START Information given
/-- R16, R178: the record image, 53 bytes. -/
def recordImage (i : SlotIx) (r : Record) : List Byte :=
  beBytes 2 i.val ++ symbolBytes r.symbol ++ [r.state.code, tapeCode r.tape, byte r.denominator.value,
      byte (presenceByte r)]
    ++ orZero 3 r.close ++ orZero 3 (r.day.map (·.last)) ++ orZero 3 (r.day.map (·.opened))
    ++ orZero 3 (r.day.map (·.high)) ++ orZero 3 (r.day.map (·.low))
    ++ orZero 3 (r.bid.map (·.price)) ++ orZero 2 (r.bid.map (·.size))
    ++ orZero 3 (r.ask.map (·.price)) ++ orZero 2 (r.ask.map (·.size))
    ++ beBytes 4 r.volume ++ beBytes 2 r.trades ++ [r.direction.code]
    ++ [match r.state with | .halted reason => reason.code | _ => 0]
    ++ orZero 4 (r.pending.map (·.joined.toNat)) ++ orZero 2 (r.pending.map (·.folded))
    ++ orZero 4 (r.pending.map (·.shares.toNat))

/-! ### Marks of positions (R75) -/

/-- R92: is the panel LIVE? -/
def panelLive (s : State) (panel : PanelIx) : Bool := s.panels[panel].state == .live

/-- R75: the queue after marks made in the order given; a mark on a panel that is not LIVE is ignored, and a position
already queued keeps its place. -/
def appendMarks (live : PosIx → Bool) : List PosIx → List PosIx → List PosIx
  | queue, [] => queue
  | queue, p :: rest => appendMarks live (if live p && !queue.contains p then queue ++ [p] else queue) rest

/-- R101: do the marks overtake the read in progress, by appending its target? -/
def marksOvertake (s : State) (ps : List PosIx) : Bool :=
  match s.verifier.target with
  | none => false
  | some t => ps.contains t && panelLive s (panelOf t) && !s.boards.repaint.contains t

/-- R75, R101: the positions are marked in the order given. -/
def mark (ps : List PosIx) (s : State) : State :=
  { s with
    boards := { s.boards with repaint := appendMarks (fun p => panelLive s (panelOf p)) s.boards.repaint ps }
    verifier := { s.verifier with overtaken := s.verifier.overtaken || marksOvertake s ps } }

/-- The layout entry that a position shows, if its shown entry is LOADED. -/
def shownEntry (s : State) (p : Position) : Option Entry := p.shown.bind (fun e => s.entries[e])

/-- The slot that a position's shown entry is bound to. -/
def shownSlot (s : State) (p : Position) : Option SlotIx := (shownEntry s p).bind (·.binding)

/-- R81: the price kinds. -/
def FieldKind.isPrice : FieldKind → Bool
  | .last => true
  | .change => true
  | .bid => true
  | .ask => true
  | .high => true
  | .low => true
  | .opened => true
  | .close => false
  | .symbol => false
  | .volume => false
  | .state => false

/-- R76: does a notice of the group affect entries of the kind? -/
def Group.affects : Group → FieldKind → Bool
  | .price, k => k == .last || k == .change || k == .high || k == .low || k == .opened || k == .volume
  | .quote, k => k == .bid || k == .ask
  | .state, k => k == .state
  | .day, _ => true

/-- R76: does a notice with these groups mark a position that shows the entry? -/
def entryAffected (groups : List Group) (e : Entry) : Bool :=
  groups.any (fun g => g.affects e.kind) || (e.tick && (groups.contains .price || groups.contains .state))

/-- R83: does a moved mark flash a position that shows the entry? -/
def Entry.flashes (e : Entry) : Bool := e.flash && (e.kind == .last || e.kind == .change)

/-- The position records all changed by `f`, which is told the position. -/
def onPositions (f : PosIx → Position → Position) (s : State) : State :=
  { s with boards := { s.boards with positions := Vec.mapIx f s.boards.positions } }

/-- A position record changed. -/
def setPosition (p : PosIx) (f : Position → Position) (s : State) : State :=
  { s with boards := { s.boards with positions := Vec.update s.boards.positions p f } }

/-- R83: the flash start of a notice for the slot with the moved mark yes. -/
def startFlash (slot : SlotIx) (s : State) : State :=
  onPositions (fun p pos =>
    match shownEntry s pos with
    | none => pos
    | some e =>
      if panelLive s (panelOf p) && e.binding == some slot && e.flashes then { pos with flash := s.params.flashCount }
      else pos) s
END Information given
Task:
An exact copy of every record is required.

Task output:
/-- R16, R178: the record image, 53 bytes. -/
def recordImage (i : SlotIx) (r : Record) : List Byte :=
  beBytes 2 i.val ++ symbolBytes r.symbol ++ [r.state.code, tapeCode r.tape, byte r.denominator.value,
      byte (presenceByte r)]
    ++ orZero 3 r.close ++ orZero 3 (r.day.map (·.last)) ++ orZero 3 (r.day.map (·.opened))
    ++ orZero 3 (r.day.map (·.high)) ++ orZero 3 (r.day.map (·.low))
    ++ orZero 3 (r.bid.map (·.price)) ++ orZero 2 (r.bid.map (·.size))
    ++ orZero 3 (r.ask.map (·.price)) ++ orZero 2 (r.ask.map (·.size))
    ++ beBytes 4 r.volume ++ beBytes 2 r.trades ++ [r.direction.code]
    ++ [match r.state with | .halted reason => reason.code | _ => 0]
    ++ orZero 4 (r.pending.map (·.joined.toNat)) ++ orZero 2 (r.pending.map (·.folded))
    ++ orZero 4 (r.pending.map (·.shares.toNat))

/-! ### Marks of positions (R75) -/

/-- R92: is the panel LIVE? -/
def panelLive (s : State) (panel : PanelIx) : Bool := s.panels[panel].state == .live

/-- R75: the queue after marks made in the order given; a mark on a panel that is not LIVE is ignored, and a position
already queued keeps its place. -/
def appendMarks (live : PosIx → Bool) : List PosIx → List PosIx → List PosIx
  | queue, [] => queue
  | queue, p :: rest => appendMarks live (if live p && !queue.contains p then queue ++ [p] else queue) rest

/-- R101: do the marks overtake the read in progress, by appending its target? -/
def marksOvertake (s : State) (ps : List PosIx) : Bool :=
  match s.verifier.target with
  | none => false
  | some t => ps.contains t && panelLive s (panelOf t) && !s.boards.repaint.contains t

/-- R75, R101: the positions are marked in the order given. -/
def mark (ps : List PosIx) (s : State) : State :=
  { s with
    boards := { s.boards with repaint := appendMarks (fun p => panelLive s (panelOf p)) s.boards.repaint ps }
    verifier := { s.verifier with overtaken := s.verifier.overtaken || marksOvertake s ps } }

/-- The layout entry that a position shows, if its shown entry is LOADED. -/
def shownEntry (s : State) (p : Position) : Option Entry := p.shown.bind (fun e => s.entries[e])

/-- The slot that a position's shown entry is bound to. -/
def shownSlot (s : State) (p : Position) : Option SlotIx := (shownEntry s p).bind (·.binding)

/-- R81: the price kinds. -/
def FieldKind.isPrice : FieldKind → Bool
  | .last => true
  | .change => true
  | .bid => true
  | .ask => true
  | .high => true
  | .low => true
  | .opened => true
  | .close => false
  | .symbol => false
  | .volume => false
  | .state => false

/-- R76: does a notice of the group affect entries of the kind? -/
def Group.affects : Group → FieldKind → Bool
  | .price, k => k == .last || k == .change || k == .high || k == .low || k == .opened || k == .volume
  | .quote, k => k == .bid || k == .ask
  | .state, k => k == .state
  | .day, _ => true

/-- R76: does a notice with these groups mark a position that shows the entry? -/
def entryAffected (groups : List Group) (e : Entry) : Bool :=
  groups.any (fun g => g.affects e.kind) || (e.tick && (groups.contains .price || groups.contains .state))

/-- R83: does a moved mark flash a position that shows the entry? -/
def Entry.flashes (e : Entry) : Bool := e.flash && (e.kind == .last || e.kind == .change)

/-- The position records all changed by `f`, which is told the position. -/
def onPositions (f : PosIx → Position → Position) (s : State) : State :=
  { s with boards := { s.boards with positions := Vec.mapIx f s.boards.positions } }

/-- A position record changed. -/
def setPosition (p : PosIx) (f : Position → Position) (s : State) : State :=
  { s with boards := { s.boards with positions := Vec.update s.boards.positions p f } }

/-- R83: the flash start of a notice for the slot with the moved mark yes. -/
def startFlash (slot : SlotIx) (s : State) : State :=
  onPositions (fun p pos =>
    match shownEntry s pos with
    | none => pos
    | some e =>
      if panelLive s (panelOf p) && e.binding == some slot && e.flashes then { pos with flash := s.params.flashCount }
      else pos) s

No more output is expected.